Data.

§ §

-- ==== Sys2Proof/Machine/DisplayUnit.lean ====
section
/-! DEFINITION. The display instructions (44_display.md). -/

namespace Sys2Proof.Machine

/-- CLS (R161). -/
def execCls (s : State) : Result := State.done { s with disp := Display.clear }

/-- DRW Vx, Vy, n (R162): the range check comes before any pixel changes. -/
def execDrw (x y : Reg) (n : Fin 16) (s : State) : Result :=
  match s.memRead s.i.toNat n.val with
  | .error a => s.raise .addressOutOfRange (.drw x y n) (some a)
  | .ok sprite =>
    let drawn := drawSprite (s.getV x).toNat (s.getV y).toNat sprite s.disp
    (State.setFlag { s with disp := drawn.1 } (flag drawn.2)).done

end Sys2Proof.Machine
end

§ §

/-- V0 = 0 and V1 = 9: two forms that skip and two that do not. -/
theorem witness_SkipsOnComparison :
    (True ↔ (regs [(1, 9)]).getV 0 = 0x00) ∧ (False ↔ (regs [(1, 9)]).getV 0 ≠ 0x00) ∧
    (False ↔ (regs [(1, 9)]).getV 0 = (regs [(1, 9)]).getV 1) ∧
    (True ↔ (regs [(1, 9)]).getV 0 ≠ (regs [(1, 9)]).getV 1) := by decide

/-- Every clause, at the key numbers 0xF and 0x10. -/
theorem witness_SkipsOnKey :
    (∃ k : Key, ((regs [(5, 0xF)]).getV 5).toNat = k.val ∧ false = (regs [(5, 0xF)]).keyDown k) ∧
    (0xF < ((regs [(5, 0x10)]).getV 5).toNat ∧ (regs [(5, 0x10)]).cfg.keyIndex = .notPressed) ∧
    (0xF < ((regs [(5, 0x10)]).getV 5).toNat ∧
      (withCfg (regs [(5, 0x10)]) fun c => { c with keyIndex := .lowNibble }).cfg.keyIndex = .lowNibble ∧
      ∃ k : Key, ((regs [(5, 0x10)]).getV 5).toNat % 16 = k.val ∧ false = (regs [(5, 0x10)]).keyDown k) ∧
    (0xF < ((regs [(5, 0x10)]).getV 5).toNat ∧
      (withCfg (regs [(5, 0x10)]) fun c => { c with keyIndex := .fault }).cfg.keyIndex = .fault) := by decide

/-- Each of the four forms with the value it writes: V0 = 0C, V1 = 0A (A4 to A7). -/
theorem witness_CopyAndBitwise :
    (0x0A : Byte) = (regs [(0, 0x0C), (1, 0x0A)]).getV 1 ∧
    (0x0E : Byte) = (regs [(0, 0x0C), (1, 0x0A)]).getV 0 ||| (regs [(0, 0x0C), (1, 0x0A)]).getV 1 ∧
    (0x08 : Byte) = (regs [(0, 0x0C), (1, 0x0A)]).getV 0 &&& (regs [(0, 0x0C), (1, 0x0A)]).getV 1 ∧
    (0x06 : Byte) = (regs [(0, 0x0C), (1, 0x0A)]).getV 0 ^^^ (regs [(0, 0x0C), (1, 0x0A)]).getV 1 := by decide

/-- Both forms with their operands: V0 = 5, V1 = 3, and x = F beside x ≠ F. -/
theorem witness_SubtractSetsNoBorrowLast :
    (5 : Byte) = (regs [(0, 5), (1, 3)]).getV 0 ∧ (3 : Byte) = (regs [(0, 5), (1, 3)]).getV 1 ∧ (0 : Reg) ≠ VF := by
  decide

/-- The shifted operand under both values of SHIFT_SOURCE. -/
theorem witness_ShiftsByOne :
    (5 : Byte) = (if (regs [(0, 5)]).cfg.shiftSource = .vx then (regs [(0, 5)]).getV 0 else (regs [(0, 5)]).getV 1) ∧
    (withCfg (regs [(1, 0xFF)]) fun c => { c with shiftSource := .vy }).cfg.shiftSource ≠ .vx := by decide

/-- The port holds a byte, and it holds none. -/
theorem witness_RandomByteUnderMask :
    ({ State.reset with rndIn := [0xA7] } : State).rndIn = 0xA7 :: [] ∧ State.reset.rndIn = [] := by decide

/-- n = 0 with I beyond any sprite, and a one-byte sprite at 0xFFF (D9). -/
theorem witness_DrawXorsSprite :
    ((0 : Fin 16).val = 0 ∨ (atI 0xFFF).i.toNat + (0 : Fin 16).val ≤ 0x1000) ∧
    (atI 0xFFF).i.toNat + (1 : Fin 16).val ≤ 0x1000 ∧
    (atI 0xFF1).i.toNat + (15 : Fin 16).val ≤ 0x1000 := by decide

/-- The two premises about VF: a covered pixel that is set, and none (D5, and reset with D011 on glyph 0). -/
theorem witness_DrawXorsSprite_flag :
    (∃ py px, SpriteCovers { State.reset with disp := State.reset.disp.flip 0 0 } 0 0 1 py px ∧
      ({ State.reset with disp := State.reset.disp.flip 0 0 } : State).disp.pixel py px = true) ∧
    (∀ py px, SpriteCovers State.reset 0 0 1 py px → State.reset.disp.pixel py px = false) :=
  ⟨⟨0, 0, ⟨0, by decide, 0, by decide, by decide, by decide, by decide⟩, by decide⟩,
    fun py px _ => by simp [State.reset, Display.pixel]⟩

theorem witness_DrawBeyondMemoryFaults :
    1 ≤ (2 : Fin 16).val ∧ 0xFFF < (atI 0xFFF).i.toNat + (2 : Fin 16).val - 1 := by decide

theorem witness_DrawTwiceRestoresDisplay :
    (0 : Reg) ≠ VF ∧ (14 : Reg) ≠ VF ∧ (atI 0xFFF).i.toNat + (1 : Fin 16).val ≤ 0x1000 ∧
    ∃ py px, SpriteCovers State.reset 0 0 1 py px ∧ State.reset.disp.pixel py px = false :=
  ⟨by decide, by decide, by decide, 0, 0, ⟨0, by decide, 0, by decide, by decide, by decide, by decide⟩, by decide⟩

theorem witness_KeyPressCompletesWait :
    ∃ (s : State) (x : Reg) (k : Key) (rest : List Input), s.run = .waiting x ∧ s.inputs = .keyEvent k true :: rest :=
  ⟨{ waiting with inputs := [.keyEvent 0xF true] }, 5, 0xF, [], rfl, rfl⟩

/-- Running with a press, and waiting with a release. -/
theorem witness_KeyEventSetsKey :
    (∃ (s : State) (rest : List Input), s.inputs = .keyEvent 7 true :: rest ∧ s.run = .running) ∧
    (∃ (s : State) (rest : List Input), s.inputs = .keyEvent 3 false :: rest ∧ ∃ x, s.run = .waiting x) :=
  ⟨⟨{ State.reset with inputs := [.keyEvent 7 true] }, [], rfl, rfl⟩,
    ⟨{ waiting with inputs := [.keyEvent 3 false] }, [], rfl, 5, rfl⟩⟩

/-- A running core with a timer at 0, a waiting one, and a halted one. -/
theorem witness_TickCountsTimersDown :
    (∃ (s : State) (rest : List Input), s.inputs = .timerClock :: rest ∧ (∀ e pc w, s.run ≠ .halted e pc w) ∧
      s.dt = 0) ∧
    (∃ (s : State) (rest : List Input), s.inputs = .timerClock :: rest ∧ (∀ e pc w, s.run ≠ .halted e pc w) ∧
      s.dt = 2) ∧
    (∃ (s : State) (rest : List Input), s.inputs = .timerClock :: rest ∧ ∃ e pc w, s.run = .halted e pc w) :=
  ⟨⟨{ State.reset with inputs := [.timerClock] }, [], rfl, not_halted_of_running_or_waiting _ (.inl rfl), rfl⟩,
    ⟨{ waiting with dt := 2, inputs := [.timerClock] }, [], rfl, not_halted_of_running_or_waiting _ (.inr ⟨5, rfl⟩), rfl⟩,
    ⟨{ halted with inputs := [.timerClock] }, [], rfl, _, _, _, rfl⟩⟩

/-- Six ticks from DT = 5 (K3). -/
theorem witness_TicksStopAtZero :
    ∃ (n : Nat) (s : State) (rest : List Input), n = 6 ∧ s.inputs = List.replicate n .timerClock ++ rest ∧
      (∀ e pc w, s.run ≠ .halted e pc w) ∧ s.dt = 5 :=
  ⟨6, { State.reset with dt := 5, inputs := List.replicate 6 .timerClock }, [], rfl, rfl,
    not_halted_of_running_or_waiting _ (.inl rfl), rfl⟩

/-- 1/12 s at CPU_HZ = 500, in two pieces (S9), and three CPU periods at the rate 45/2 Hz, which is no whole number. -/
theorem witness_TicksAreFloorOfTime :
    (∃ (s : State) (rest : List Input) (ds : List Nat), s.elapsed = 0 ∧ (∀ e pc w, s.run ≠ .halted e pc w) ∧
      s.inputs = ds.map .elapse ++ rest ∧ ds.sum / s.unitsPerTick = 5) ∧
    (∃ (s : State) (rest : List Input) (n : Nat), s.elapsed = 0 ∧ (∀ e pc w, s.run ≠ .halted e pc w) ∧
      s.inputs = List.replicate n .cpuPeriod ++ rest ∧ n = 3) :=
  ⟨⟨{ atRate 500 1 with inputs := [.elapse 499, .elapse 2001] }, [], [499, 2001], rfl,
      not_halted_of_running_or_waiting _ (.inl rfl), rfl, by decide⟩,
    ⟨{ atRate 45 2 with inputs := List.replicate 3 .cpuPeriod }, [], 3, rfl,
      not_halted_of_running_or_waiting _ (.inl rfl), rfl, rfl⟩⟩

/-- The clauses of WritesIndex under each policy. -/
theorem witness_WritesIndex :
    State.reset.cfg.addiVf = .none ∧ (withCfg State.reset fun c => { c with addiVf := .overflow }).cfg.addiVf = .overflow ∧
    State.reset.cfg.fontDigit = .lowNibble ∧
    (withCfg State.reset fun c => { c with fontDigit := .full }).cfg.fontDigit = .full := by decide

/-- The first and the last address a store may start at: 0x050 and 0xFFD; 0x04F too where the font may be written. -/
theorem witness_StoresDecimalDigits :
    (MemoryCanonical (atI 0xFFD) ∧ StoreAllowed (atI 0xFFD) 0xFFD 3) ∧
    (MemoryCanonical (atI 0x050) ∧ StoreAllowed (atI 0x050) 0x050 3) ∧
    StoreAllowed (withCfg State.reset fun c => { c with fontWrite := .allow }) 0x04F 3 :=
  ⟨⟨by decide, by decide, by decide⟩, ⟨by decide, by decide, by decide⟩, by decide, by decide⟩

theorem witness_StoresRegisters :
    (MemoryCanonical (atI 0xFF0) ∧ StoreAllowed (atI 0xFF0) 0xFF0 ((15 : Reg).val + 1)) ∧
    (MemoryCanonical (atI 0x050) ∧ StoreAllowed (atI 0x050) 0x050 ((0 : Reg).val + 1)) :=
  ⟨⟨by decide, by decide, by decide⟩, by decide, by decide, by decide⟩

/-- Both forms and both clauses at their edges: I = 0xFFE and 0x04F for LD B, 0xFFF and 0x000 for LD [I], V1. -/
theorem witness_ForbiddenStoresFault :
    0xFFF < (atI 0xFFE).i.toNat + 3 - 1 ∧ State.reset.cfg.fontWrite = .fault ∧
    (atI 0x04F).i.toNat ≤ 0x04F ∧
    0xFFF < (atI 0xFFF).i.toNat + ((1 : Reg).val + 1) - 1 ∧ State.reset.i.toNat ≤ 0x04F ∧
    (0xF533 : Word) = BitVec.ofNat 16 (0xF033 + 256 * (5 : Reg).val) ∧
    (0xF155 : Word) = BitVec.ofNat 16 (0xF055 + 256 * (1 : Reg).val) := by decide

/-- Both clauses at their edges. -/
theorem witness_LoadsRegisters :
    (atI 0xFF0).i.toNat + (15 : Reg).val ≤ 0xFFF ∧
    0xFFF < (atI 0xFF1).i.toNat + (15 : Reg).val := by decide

§ §

About this task. Scan the material above for the string "SpriteCovers". Copy each line that holds it.

Task solution.
    (∃ py px, SpriteCovers { State.reset with disp := State.reset.disp.flip 0 0 } 0 0 1 py px ∧
    (∀ py px, SpriteCovers State.reset 0 0 1 py px → State.reset.disp.pixel py px = false) :=
    ∃ py px, SpriteCovers State.reset 0 0 1 py px ∧ State.reset.disp.pixel py px = false :=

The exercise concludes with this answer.